TASK TO CARRY OUT: Please copy, exactly as they appear below, the lines from the one containing "(.refl s)) _ s" through the one containing "s).trans (owed_review _)".
┌────────
/-! ## The bus and the feeder -/

theorem owed_setNode (m : Addr) (n : NodeEntry) (s : State)
    (h : n.inHand = (s.node m).inHand ∧ n.clashOwed = (s.node m).clashOwed) : SameOwed s (s.setNode m n) := fun k => by
  by_cases e : m = k
  · subst e; simp [State.owed, h]
  · simp [State.owed, e]
theorem owed_mapNode (m : Addr) (f : NodeEntry → NodeEntry) (s : State)
    (h : ∀ n, (f n).inHand = n.inHand ∧ (f n).clashOwed = n.clashOwed := by intros; exact ⟨rfl, rfl⟩) :
    SameOwed s (mapNode m f s) := owed_setNode m _ s (h _)
theorem owed_setGrant (m : Addr) (e : GrantEntry) (s : State)
    (h : e.excessOwed = (s.grant m).excessOwed ∧ e.persistOwed = (s.grant m).persistOwed := by exact ⟨rfl, rfl⟩) :
    SameOwed s (s.setGrant m e) := fun k => by
  by_cases e : m = k
  · subst e; simp [State.owed, h]
  · simp [State.owed, e]
theorem owed_mapGrant (m : Addr) (f : GrantEntry → GrantEntry) (s : State)
    (h : ∀ e, (f e).excessOwed = e.excessOwed ∧ (f e).persistOwed = e.persistOwed := by intros; exact ⟨rfl, rfl⟩) :
    SameOwed s (mapGrant m f s) := owed_setGrant m _ s (h _)
theorem owed_queueCommand (m : Addr) (c : BusCommand) (o : BusOwner) (s : State) : SameOwed s (queueCommand m c o s) := by
  unfold queueCommand; split
  · exact .refl s
  · exact .ite (fun _ => rfl) (.refl s)
theorem owed_queueControl (m : Addr) (c : BusCommand) (s : State) : SameOwed s (queueControl m c s) := owed_queueCommand m c .msv s
theorem owed_queueArm (m : Addr) (s : State) : SameOwed s (queueArm m s) := by
  unfold queueArm; split
  · exact .refl s
  · exact (mapSession_changes m _ s).sameOwed.trans (owed_queueControl m _ _)
theorem owed_queueGrant (m : Addr) (l : Level) (f : Bool) (s : State) : SameOwed s (queueGrant m l f s) :=
  .ite ((owed_setGrant m _ s).trans (owed_queueCommand m _ _ _)) (.refl s)
theorem owed_changeGrant (m : Addr) (l : Level) (f : Bool) (s : State) : SameOwed s (changeGrant m l f s) :=
  (owed_mapGrant m _ s).trans (owed_queueGrant m l f _)
theorem owed_addRaise (m : Addr) (l : Level) (f : Bool) (s : State) : SameOwed s (addRaise m l f s) := fun _ => rfl
theorem owed_setRaise (m : Addr) (l : Level) (f : Bool) (s : State) : SameOwed s (setRaise m l f s) :=
  .ite (fun _ => rfl) (owed_addRaise m l f s)
theorem owed_ensureRaise (m : Addr) (l : Level) (f : Bool) (s : State) : SameOwed s (ensureRaise m l f s) :=
  .ite (.refl s) (owed_addRaise m l f s)
theorem owed_removeRaise (m : Addr) (s : State) : SameOwed s (removeRaise m s) := fun _ => rfl
theorem owed_removeStart (m : Addr) (s : State) : SameOwed s (removeStart m s) := fun _ => rfl
theorem owed_removeEntries (m : Addr) (s : State) : SameOwed s (removeEntries m s) := fun _ => rfl
theorem owed_addStart (m : Addr) (l : Level) (f : Bool) (s : State) : SameOwed s (addStart m l f s) :=
  .ite (fun _ => rfl) (fun _ => rfl)
theorem owed_startList (l : List Addr) (s : State) : SameOwed s (s.withFba { s.fba with startList := l }) := fun _ => rfl
theorem owed_enterRunning (m : Addr) (s : State) : SameOwed s (enterRunning m s) := (enterRunning_changes m s).sameOwed
theorem owed_compareWanted (m : Addr) (s : State) : SameOwed s (compareWanted m s) := by
  unfold compareWanted; dsimp only; split
  · split
    · have h : ∀ (c : Prop) [Decidable c] l f, SameOwed s (if c then s else changeGrant m l f s) :=
        fun c _ l f => .ite (.refl s) (owed_changeGrant m l f s)
      exact .ite ((h _ _ _).trans (owed_setRaise m _ _ _)) ((h _ _ _).trans (owed_removeRaise m _))
    · exact .refl s
  · exact .refl s
theorem owed_grantWasherStart (m : Addr) (d : LevelDraws) (s : State) : SameOwed s (grantWasherStart m d s) :=
  (((((owed_mapGrant m _ s).trans (owed_startList _ _)).trans (owed_removeStart m _)).trans
    (owed_queueGrant m .base true _)).trans (owed_enterRunning m _)).trans (owed_compareWanted m _)
theorem owed_grantDryerStart (m : Addr) (d : LevelDraws) (l t : Level) (s : State) : SameOwed s (grantDryerStart m d l t s) := by
  unfold grantDryerStart
  extract_lets s1 f s2 s3
  have h1 : SameOwed s s1 := owed_mapGrant m _ s
  have h3 : SameOwed s s3 := (((h1.trans (owed_startList _ _)).trans (owed_removeStart m _)).trans
    (owed_queueGrant m l false _)).trans (owed_enterRunning m _)
  exact .ite (h3.trans (owed_addRaise m t false _)) h3
theorem owed_grantHead {s t : State} (h : grantHead s = some t) : SameOwed s t := by
  unfold grantHead at h
  split at h
  · unfold grantRaise at h; dsimp only at h; split at h
    · cases h; exact (owed_removeRaise _ s).trans (owed_changeGrant _ _ _ _)
    · cases h
  · unfold grantStart at h; split at h
    · cases h
    · split at h
      · split at h
        · cases h; exact owed_grantWasherStart _ _ s
        · cases h
      · split at h
        · cases h; exact owed_grantDryerStart _ _ _ _ s
        · cases h
  · cases h
theorem owed_grantHeads (n : Nat) (s : State) : SameOwed s (grantHeads n s) := by
  induction n generalizing s with
  | zero => exact .refl s
  | succ n ih =>
    unfold grantHeads; split
    · exact .refl s
    · next t h => exact (owed_grantHead h).trans (ih t)
/-- R59: a review leaves what a slot has brought. -/
theorem owed_review (s : State) : SameOwed s (review s) :=
  SameOwed.trans (t := clearOverBudget s) (.ite (fun _ => rfl) (.refl s)) (.ite (.refl _) (owed_grantHeads _ _))
theorem owed_shedStep (u l : Level) (s : State) : SameOwed s (shedStep u l s) :=
  .foldl (fun s m => .ite ((owed_changeGrant m l _ s).trans (owed_ensureRaise m _ _ _)) (.refl s)) _ s
theorem owed_budgetCheck (s : State) : SameOwed s (budgetCheck s) := by
  have h := ((owed_shedStep .high .low s).trans (owed_shedStep .low .air _)).trans (owed_shedStep .heat .base _)
  have k : ∀ f : Fba, f.entries = (shedStep .heat .base (shedStep .low .air (shedStep .high .low s))).fba.entries →
      SameOwed s ((shedStep .heat .base (shedStep .low .air (shedStep .high .low s))).withFba f) := fun f hf m => by
    rw [← h m]; simp [State.owed, State.grant, State.node, State.withFba, hf]
  exact .ite (h.trans (owed_review _)) ((k _ rfl).trans (setEventIf_changes _ _ _).sameOwed)
theorem owed_checkOrReview (s : State) : SameOwed s (checkOrReview s) := .ite (owed_budgetCheck s) (owed_review s)
theorem owed_reviewDecrease (s : State) : SameOwed s (reviewDecrease s) := .ite (owed_review s) (owed_checkOrReview s)
theorem owed_releaseGrant (m : Addr) (s : State) : SameOwed s (releaseGrant m s) := by
  unfold releaseGrant
  extract_lets e s1 f s2
  have h2 : SameOwed s s2 := ((owed_mapGrant m _ s).trans (owed_startList _ s1)).trans (owed_removeEntries m _)
  split
  · exact (owed_removeEntries m s).trans (owed_review _)
  · exact SameOwed.trans (.ite (h2.trans (owed_queueGrant m _ false _)) h2) (owed_review _)
theorem owed_rebuildIfHeld (m : Addr) (a : Level) (f : Bool) (s : State) : SameOwed s (rebuildIfHeld m a f s) := by
  unfold rebuildIfHeld; split
  · unfold rebuildGrant
    extract_lets s1 e
    have h1 : SameOwed s s1 := owed_mapGrant m _ s
    exact SameOwed.trans (.ite (h1.trans (owed_queueGrant m _ _ _)) h1) (owed_checkOrReview _)
  · exact .refl s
└────────
ANSWER AREA:
  .foldl (fun s m => .ite ((owed_changeGrant m l _ s).trans (owed_ensureRaise m _ _ _)) (.refl s)) _ s
theorem owed_budgetCheck (s : State) : SameOwed s (budgetCheck s) := by
  have h := ((owed_shedStep .high .low s).trans (owed_shedStep .low .air _)).trans (owed_shedStep .heat .base _)
  have k : ∀ f : Fba, f.entries = (shedStep .heat .base (shedStep .low .air (shedStep .high .low s))).fba.entries →
      SameOwed s ((shedStep .heat .base (shedStep .low .air (shedStep .high .low s))).withFba f) := fun f hf m => by
    rw [← h m]; simp [State.owed, State.grant, State.node, State.withFba, hf]
  exact .ite (h.trans (owed_review _)) ((k _ rfl).trans (setEventIf_changes _ _ _).sameOwed)
theorem owed_checkOrReview (s : State) : SameOwed s (checkOrReview s) := .ite (owed_budgetCheck s) (owed_review s)
theorem owed_reviewDecrease (s : State) : SameOwed s (reviewDecrease s) := .ite (owed_review s) (owed_checkOrReview s)
theorem owed_releaseGrant (m : Addr) (s : State) : SameOwed s (releaseGrant m s) := by
  unfold releaseGrant
  extract_lets e s1 f s2
  have h2 : SameOwed s s2 := ((owed_mapGrant m _ s).trans (owed_startList _ s1)).trans (owed_removeEntries m _)
  split
  · exact (owed_removeEntries m s).trans (owed_review _)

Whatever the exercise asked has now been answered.